Stored data:
theorem runsOn_hostRefused (known : op = 2 ∨ op = 3 ∨ op = 4) (refused : ¬ Allowed s.tsu op (fieldAt cmd 1 1) (fieldAt cmd 4 2)) :
    RunsOn .tsu i s (fun m =>
      m.answered 0 ∧ m.rd (Ob.hch_hostStatus h) = 5 ∧ s.tsu.recorded m 0x44 ∧ m.ctxs = s.tsu.ctxs ∧ m.links = s.tsu.links) := by
  refine runsOn_hostTaken tsu h8 command live enabled free vid ctx limit ?_
  obtain ⟨status, told, ctxs, links⟩ := hostRequest_refused (q := s.tsu.hostReq h cmd op s.tsu.tb1) (s.tsu.isHost_unitOf h8) h8
    (Node.ctx_lt ctx) fired known refused rfl
  exact ⟨Node.answered_answer .., (Node.rd_answer_hostStatus _ _ h8).trans status, told.trans_count (Node.causeCount_answer ..),
    (Node.ctxs_answer ..).trans ctxs, (Node.links_answer ..).trans links⟩

variable (allowed : Allowed s.tsu op (fieldAt cmd 1 1) (fieldAt cmd 4 2))
include allowed

theorem runsOn_hostSends (sends : op = 2 ∨ op = 3) : RunsOn .tsu i s (fun m =>
    m.answered 0 ∧ m.rd (Ob.hch_hostStatus h) = 0 ∧ RequestSent s.tsu m (s.tsu.hostReq h cmd op s.tsu.tb1) op ∧
    m.tally.waits = s.tsu.tally.waits) := by
  refine runsOn_hostTaken tsu h8 command live enabled free vid ctx limit ?_
  obtain ⟨status, sent, waits⟩ := hostRequest_sends (q := s.tsu.hostReq h cmd op s.tsu.tb1) (s.tsu.isHost_unitOf h8) h8
    (Node.ctx_lt ctx) fired (by show op = 2 ∨ op = 3 ∨ op = 4; omega) allowed rfl sends rfl
  refine ⟨Node.answered_answer .., (Node.rd_answer_hostStatus _ _ h8).trans status, RequestSent.congr sent (Node.links_answer ..) (Node.tally_answer ..), ?_⟩
  rw [Node.tally_answer, waits]

theorem runsOn_hostWaits (four : op = 4) (count : entryMode (s.tsu.transEntry (fieldAt cmd 1 1) (fieldAt cmd 4 2)) = 1)
    (room : s.tsu.tally.waits.length < 4096) (apart : ∀ w ∈ s.tsu.tally.waits, w.unit ≠ s.tsu.unitOf 1023 (hostCore + h)) :
    RunsOn .tsu i s (fun m =>
      m.answered 0 ∧ m.rd (Ob.hch_hostStatus h) = 1 ∧ RequestSent s.tsu m (s.tsu.hostReq h cmd 4 s.tsu.tb1) 4 ∧
      ∃ w ∈ m.tally.waits, w.unit = s.tsu.unitOf 1023 (hostCore + h) ∧ w.ctx = fieldAt cmd 1 1 ∧ w.vid = fieldAt cmd 4 2 ∧
        w.tick = s.tsu.tb1 ∧ w.limit = ticksOfUs (fieldAt cmd 20 4)) := by
  refine runsOn_hostTaken tsu h8 command live enabled free vid ctx limit ?_
  subst four
  obtain ⟨status, sent, wait⟩ := hostRequest_waits (q := s.tsu.hostReq h cmd 4 s.tsu.tb1) (s.tsu.isHost_unitOf h8) h8
    (Node.ctx_lt ctx) fired (.inr (.inr rfl)) allowed rfl rfl count room apart rfl
  refine ⟨Node.answered_answer .., (Node.rd_answer_hostStatus _ _ h8).trans status, RequestSent.congr sent (Node.links_answer ..) (Node.tally_answer ..), ?_⟩
  rw [Node.tally_answer]
  exact wait

end

/-- A cancel ends its channel's wait and no other, and leaves the unit's tallies where the channel has none (11 R308, R312). -/
theorem runsOn_hostCancel {s : State} (tsu : s.tsu.isHub = false) {h : Nat} (h8 : h < 8) (live : s.tsu.rd Ob.det_inputMode ≠ 1)
    (enabled : s.tsu.fnEnabled 1 = true) {P : Node → Prop} (holds : P ((s.tsu.hostCancel h).answer 0)) : RunsOn .tsu (.hostCancelWait h) s P := by
  refine runsOn_obj (f := fun n => n.journaled (fun n => n.needsFn 1 (fun n => n.accept true (fun n => n.hostCancel h)))) (works_tsu tsu) rfl
    (decide_eq_true h8) ?_
  rwa [show s.node .tsu = s.tsu from rfl, Node.journaled_live live, Node.needsFn_enabled enabled, Node.accept_accepted rfl]

/-- Settles O38: one lemma per outcome of a core's request (`coreRequest_…`, `coreWait_…`) and of a host's command (`runsOn_host…`). -/
theorem spanRequestsNeedTheirStepAndEntry : Obligations.SpanRequestsNeedTheirStepAndEntry := by
  unfold Obligations.SpanRequestsNeedTheirStepAndEntry
  intro s tsu n
  refine ⟨?_, ?_⟩
  · intro r core req cyc op bus hop i q e
    have c64 : q.ctx < 64 := Nat.mod_lt _ (by decide)
    have unit := isCore_busReq bus
    refine ⟨fun unfired => runsOn_spanBus tsu bus hop fun m at_ => coreRequest_unfired at_ c64 unit tsu unfired rfl,
      fun fired => ⟨?_, fun allowed => ⟨?_, fun four => ⟨?_, ?_, fun apart room => ⟨?_, fun barrier use => ⟨?_, ?_⟩⟩⟩⟩⟩⟩
    · exact fun refused => runsOn_spanBus tsu bus hop fun m at_ => coreRequest_refused at_ c64 unit hop fired refused rfl
    · intro notWait
      have sends : op = 2 ∨ op = 3 := by omega
      exact runsOn_spanBus tsu bus hop fun m at_ => coreRequest_sends at_ c64 unit hop fired allowed rfl sends rfl
    · exact fun taken => runsOn_spanBus tsu bus hop fun m at_ => coreWait_taken at_ c64 unit hop fired allowed four tsu taken rfl
    · exact fun apart full => runsOn_spanBus tsu bus hop fun m at_ => coreWait_full at_ c64 unit hop fired allowed four apart full rfl
    · exact fun count => runsOn_spanBus tsu bus hop fun m at_ => coreWait_count at_ c64 unit hop fired allowed rfl four apart room count rfl
    · exact fun later => runsOn_spanBus tsu bus hop fun m at_ =>
        coreWait_opens at_ c64 unit hop fired allowed four apart room barrier use later rfl
    · exact fun reached => runsOn_spanBus tsu bus hop fun m at_ =>
        coreWait_released at_ c64 unit hop fired allowed four apart room barrier use reached rfl
  intro h cmd h8 wait u c vid us free live enabled
  refine ⟨?_, fun idle hv hc fired => ⟨?_, ?_, ?_, ?_⟩, ?_, ?_⟩
  · intro i known
    have parts : ∃ op, exec i s = onObj s .tsu (decide (h < 8)) (hostCommand h cmd op s.tsu.tb1) ∧ (op = 4 → i = wait) := by
      simp only [List.mem_cons, List.not_mem_nil, or_false] at known
      rcases known with rfl | rfl | rfl
      · exact ⟨2, rfl, nofun⟩
      · exact ⟨3, rfl, nofun⟩
      · exact ⟨4, rfl, fun _ => rfl⟩
    obtain ⟨op, command, isWait⟩ := parts
    exact ⟨runsOn_hostBusy tsu h8 command live enabled, fun idle hv hc limit unfired =>
      runsOn_hostUnfired tsu h8 command live enabled idle hv hc (fun four => limit (isWait four)) unfired⟩
  · exact fun allowed => runsOn_hostSends tsu h8 rfl live enabled idle hv hc nofun fired allowed (.inl rfl)
  · exact fun allowed => runsOn_hostSends tsu h8 rfl live enabled idle hv hc nofun fired allowed (.inr rfl)
  · exact fun refused => runsOn_hostRefused tsu h8 rfl live enabled idle hv hc nofun fired (.inl rfl) refused
  · exact fun allowed low high count room apart =>
      runsOn_hostWaits tsu h8 rfl live enabled idle hv hc (fun _ => ⟨low, high⟩) fired allowed rfl count room apart
  · intro w found
    obtain ⟨status, waits⟩ := Node.hostCancel_spec h8 found rfl
    refine runsOn_hostCancel tsu h8 live enabled ⟨Node.answered_answer .., (Node.rd_answer_hostStatus _ _ h8).trans status, ?_⟩
    rw [Node.tally_answer, waits]
    exact ⟨fun held => by simp at held, fun y hy other => by simp [hy, other]⟩
  · intro none
    refine runsOn_hostCancel tsu h8 live enabled ?_
    rw [Node.hostCancel_none none]
    exact ⟨Node.answered_answer .., Node.tally_answer .., Node.rd_answer_hostStatus _ _ h8⟩

end Sys2Proof.Machine

/-! Tallies at a hub (11 R290, R293 to R298): what a hub's messages, waves and counts leave, said once; then its up messages, its decisions and its
releases, a lemma per outcome. -/

namespace Sys2Proof.Machine

/-! ### Units and waiters -/

/-- The units that remain when one has gone to a waiter, as `assignUnits` takes it. -/
theorem sum_assignRest {u : HUnit} (us : List HUnit) (some : 1 ≤ u.n) :
    (((if u.n ≤ 1 then us else { u with n := u.n - 1 } :: us).map (·.n)).sum = ((u :: us).map (·.n)).sum - 1) := by
  split
  · simp only [List.map_cons, List.sum_cons]
    omega
  · simp only [List.map_cons, List.sum_cons]
    omega

/-- As many waiters as there are units are served in ascending order, one unit each (11 R284). -/
theorem assignUnits_spec (us : List HUnit) (ws : List HWait) (some : ∀ u ∈ us, 1 ≤ u.n) :
    (assignUnits us ws).1.map (·.2) = (ws.take (min (us.map (·.n)).sum ws.length)).map (·.unit) ∧
    (assignUnits us ws).2.2 = ws.drop (min (us.map (·.n)).sum ws.length) := by
  induction ws generalizing us with
  | nil => cases us <;> simp [assignUnits]
  | cons w ws ih =>
    cases us with
    | nil => simp [assignUnits]
    | cons u us =>
      have first : 1 ≤ u.n := some u List.mem_cons_self
      have rest : ∀ x ∈ (if u.n ≤ 1 then us else { u with n := u.n - 1 } :: us), 1 ≤ x.n := by
        intro x hx
        split at hx
        · exact some x (List.mem_cons_of_mem u hx)
        · rcases List.mem_cons.mp hx with rfl | later
          · show 1 ≤ u.n - 1
            omega
          · exact some x (List.mem_cons_of_mem u later)
      obtain ⟨served, left⟩ := ih _ rest
      rw [sum_assignRest us first] at served left
      have more : min ((u :: us).map (·.n)).sum (w :: ws).length = min (((u :: us).map (·.n)).sum - 1) ws.length + 1 := by
        simp only [List.map_cons, List.sum_cons, List.length_cons]
        omega
      rw [more, assignUnits, List.take_succ_cons, List.drop_succ_cons, List.map_cons, List.map_cons, served, left]
      exact ⟨rfl, rfl⟩

/-! ### What a hub's operations leave -/

theorem Node.Sends.htal {n m : Node} (h : n.Sends m) : m.htal = n.htal := by
  have := congrArg Node.htal h.frame
  exact this

theorem Node.htalOf_of_htal {n m : Node} (h : m.htal = n.htal) (slot : Nat) : m.htalOf slot = n.htalOf slot := by
  rw [Node.htalOf, h, Node.htalOf]

theorem Node.htal_bump (n : Node) (o : Nat) : (n.bump o).htal = n.htal := by
  have := congrArg Node.htal (n.bump_frame o)
  exact this

theorem Node.linkOf_bump (n : Node) (o p : Nat) : (n.bump o).linkOf p = n.linkOf p := by rw [Node.bump, Node.linkOf_addTo]

/-- The counters of a hub's tallies have 64 bits (11 R317). -/
theorem widthOf_tallyCounters : widthOf .hub Ob.htly_messagesDropped = 64 ∧ widthOf .hub Ob.htly_lateMessages = 64 := by decide +kernel

theorem Node.htal_consume (n : Node) (p : Nat) (f : Msg → Bool) : (n.consume p f).htal = n.htal := by rw [Node.consume_eq]

theorem Node.objs_consume (n : Node) (p : Nat) (f : Msg → Bool) : (n.consume p f).objs = n.objs := by rw [Node.consume_eq]

/-- A message dropped is counted, and only its buffer moves (11 R317). -/
theorem Node.dropTally_consume {n : Node} (hub : n.isHub = true) (p : Nat) (f : Msg → Bool) {m : Node} (hm : (n.consume p f).dropTally = m) :
    m.rd Ob.htly_messagesDropped = (n.rd Ob.htly_messagesDropped + 1) % 2 ^ 64 ∧ m.htal = n.htal ∧ ∀ q, q ≠ p → m.linkOf q = n.linkOf q := by
  have kind : (n.consume p f).kind = .hub := by
    rw [Node.consume_eq]
    exact Node.kind_of_isHub hub
  subst hm
  refine ⟨?_, (Node.htal_bump ..).trans (n.htal_consume p f), fun q hq => (Node.linkOf_bump ..).trans (n.linkOf_consume_ne f hq)⟩
  rw [Node.dropTally, Node.rd_bump_same _ _ (by decide), kind, widthOf_tallyCounters.1, Node.rd_consume]

theorem Node.wavePorts_lt {n : Node} {span epoch p : Nat} (h : p ∈ n.wavePorts span epoch) : p < 68 := by
  have small := List.mem_range.mp (List.mem_filter.mp h).1
  have ports : n.portCount ≤ 68 := by
    unfold Node.portCount
    split <;> decide
  omega

/-- A hub's wave for a context is no record but of its own loss (14 R386). -/
theorem Node.ActsOn.raiseHubWave {w : Nat → Bool} {d : Nat} {ks : List Nat} {n m : Node} (h : n.ActsOn d w ks m) {span epoch ctx cause : Nat}
    (h14 : 0x14 ∈ ks) : n.ActsOn d w ks (m.raiseHubWave span epoch ctx cause) :=
  (h.bump (o := Ob.flt_wavesOriginated) (mayWrite_end (by decide) (by decide))).overAll fun hx h => h.queueWave (Node.wavePorts_lt hx) h14

theorem Node.ActsOn.hubTallyFault {w : Nat → Bool} {d : Nat} {ks : List Nat} {n m : Node} (h : n.ActsOn d w ks m)
    {cause slot u obj detail : Nat} (hc : cause ∈ ks) (h14 : 0x14 ∈ ks) : n.ActsOn d w ks (m.hubTallyFault cause slot u obj detail) :=
  (h.fault hc).raiseHubWave h14

theorem Node.wavesOnly_raiseHubWave (n : Node) (span epoch ctx cause : Nat) : wavesOnly n (n.raiseHubWave span epoch ctx cause) :=
  (n.wavesOnly_bump _).trans (Node.wavesOnly_queueWaves ..)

What to produce: Scan the data above for the string "waiters" and copy each line where it appears.

Reply to the task:
/-! ### Units and waiters -/
/-- As many waiters as there are units are served in ascending order, one unit each (11 R284). -/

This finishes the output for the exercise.